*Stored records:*

----------

-- ==== Sys2Proof/Machine/Interpreter.lean ====
section
/-! DEFINITION. The interpreter's own commands: UNK, the extended commands and MODE (R133–R155). -/

namespace Sys2Proof.Machine

/-- `UNK b` (R133). -/
def execUnk (b : Byte) (s : State) : Result := .next (s.raiseDiag (.cmdUnknown b))

/-- `GPOLL b` (R141): reply code 0x00. -/
def execGpoll (b : Byte) (s : State) : Result := .next (s.sendPacket 0x00#8 [b])

/-- `KEYNOP` (R142). -/
def execKeynop (s : State) : Result := .next s

/-- A cursor coordinate's cell number in one byte: (v fdiv 8) mod 256 (R143, D43). -/
def cellByte (v : Int) : Byte := BitVec.ofInt 8 (v.fdiv 8)

/-- `QCURSOR` (R143): reply code 0x02. -/
def execQcursor (s : State) : Result := .next (s.sendPacket 0x02#8 [cellByte s.curX, cellByte s.curY])

/-- `AUDIO ch, wf, vol, freq, dur` (R144): the bytes are discarded. -/
def execAudio (_ch _wf _vol : Byte) (_freq _dur : Word16) (s : State) : Result := .next s

/-- `QMODE` (R145): reply code 0x06. -/
def execQmode (s : State) : Result := .next (s.sendPacket 0x06#8 (modeInfo s.mode))

/-- `LOGICAL b` (R146). -/
def execLogical (b : Byte) (s : State) : Result := .next (s.writeLogical b)

/-- `XUNK 0, t` (R147). -/
def execXunkSub (t : Byte) (s : State) : Result := .next (s.raiseDiag (.extUnknownSub t))

/-- `XUNK s` (R148). -/
def execXunkSel (sel : Byte) (s : State) : Result := .next (s.raiseDiag (.extUnknownSel sel))

/-- `DEFGLYPH c, r0..r7` (R149). -/
def execDefglyph (c r0 r1 r2 r3 r4 r5 r6 r7 : Byte) (s : State) : Result :=
  .next (s.glyphWrite (slotOf c) (operandGlyph r0 r1 r2 r3 r4 r5 r6 r7))

/-- `MODE m` (R150): an unknown index is a diagnostic (R152); a failed allocation stops the block before
any field changes (R151); otherwise the reset, then the reply (R155). -/
def execMode (m : Byte) (s : State) : Result :=
  .next (if (modeTable m).isNone then s.raiseDiag (.modeUnknown m)
    else if s.allocOk m then (s.afterAlloc.modeReset m).sendPacket 0x06#8 (modeInfo m)
    else s.afterAlloc.raiseFatal (.alloc m))

end Sys2Proof.Machine
end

----------

*Task to carry out:*
Would you set the entries down again, exactly as they were written?

*Result of this task:*
-- ==== Sys2Proof/Machine/Interpreter.lean ====
section
/-! DEFINITION. The interpreter's own commands: UNK, the extended commands and MODE (R133–R155). -/

namespace Sys2Proof.Machine

/-- `UNK b` (R133). -/
def execUnk (b : Byte) (s : State) : Result := .next (s.raiseDiag (.cmdUnknown b))

/-- `GPOLL b` (R141): reply code 0x00. -/
def execGpoll (b : Byte) (s : State) : Result := .next (s.sendPacket 0x00#8 [b])

/-- `KEYNOP` (R142). -/
def execKeynop (s : State) : Result := .next s

/-- A cursor coordinate's cell number in one byte: (v fdiv 8) mod 256 (R143, D43). -/
def cellByte (v : Int) : Byte := BitVec.ofInt 8 (v.fdiv 8)

/-- `QCURSOR` (R143): reply code 0x02. -/
def execQcursor (s : State) : Result := .next (s.sendPacket 0x02#8 [cellByte s.curX, cellByte s.curY])

/-- `AUDIO ch, wf, vol, freq, dur` (R144): the bytes are discarded. -/
def execAudio (_ch _wf _vol : Byte) (_freq _dur : Word16) (s : State) : Result := .next s

/-- `QMODE` (R145): reply code 0x06. -/
def execQmode (s : State) : Result := .next (s.sendPacket 0x06#8 (modeInfo s.mode))

/-- `LOGICAL b` (R146). -/
def execLogical (b : Byte) (s : State) : Result := .next (s.writeLogical b)

/-- `XUNK 0, t` (R147). -/
def execXunkSub (t : Byte) (s : State) : Result := .next (s.raiseDiag (.extUnknownSub t))

/-- `XUNK s` (R148). -/
def execXunkSel (sel : Byte) (s : State) : Result := .next (s.raiseDiag (.extUnknownSel sel))

/-- `DEFGLYPH c, r0..r7` (R149). -/
def execDefglyph (c r0 r1 r2 r3 r4 r5 r6 r7 : Byte) (s : State) : Result :=
  .next (s.glyphWrite (slotOf c) (operandGlyph r0 r1 r2 r3 r4 r5 r6 r7))

/-- `MODE m` (R150): an unknown index is a diagnostic (R152); a failed allocation stops the block before
any field changes (R151); otherwise the reset, then the reply (R155). -/
def execMode (m : Byte) (s : State) : Result :=
  .next (if (modeTable m).isNone then s.raiseDiag (.modeUnknown m)
    else if s.allocOk m then (s.afterAlloc.modeReset m).sendPacket 0x06#8 (modeInfo m)
    else s.afterAlloc.raiseFatal (.alloc m))

end Sys2Proof.Machine
end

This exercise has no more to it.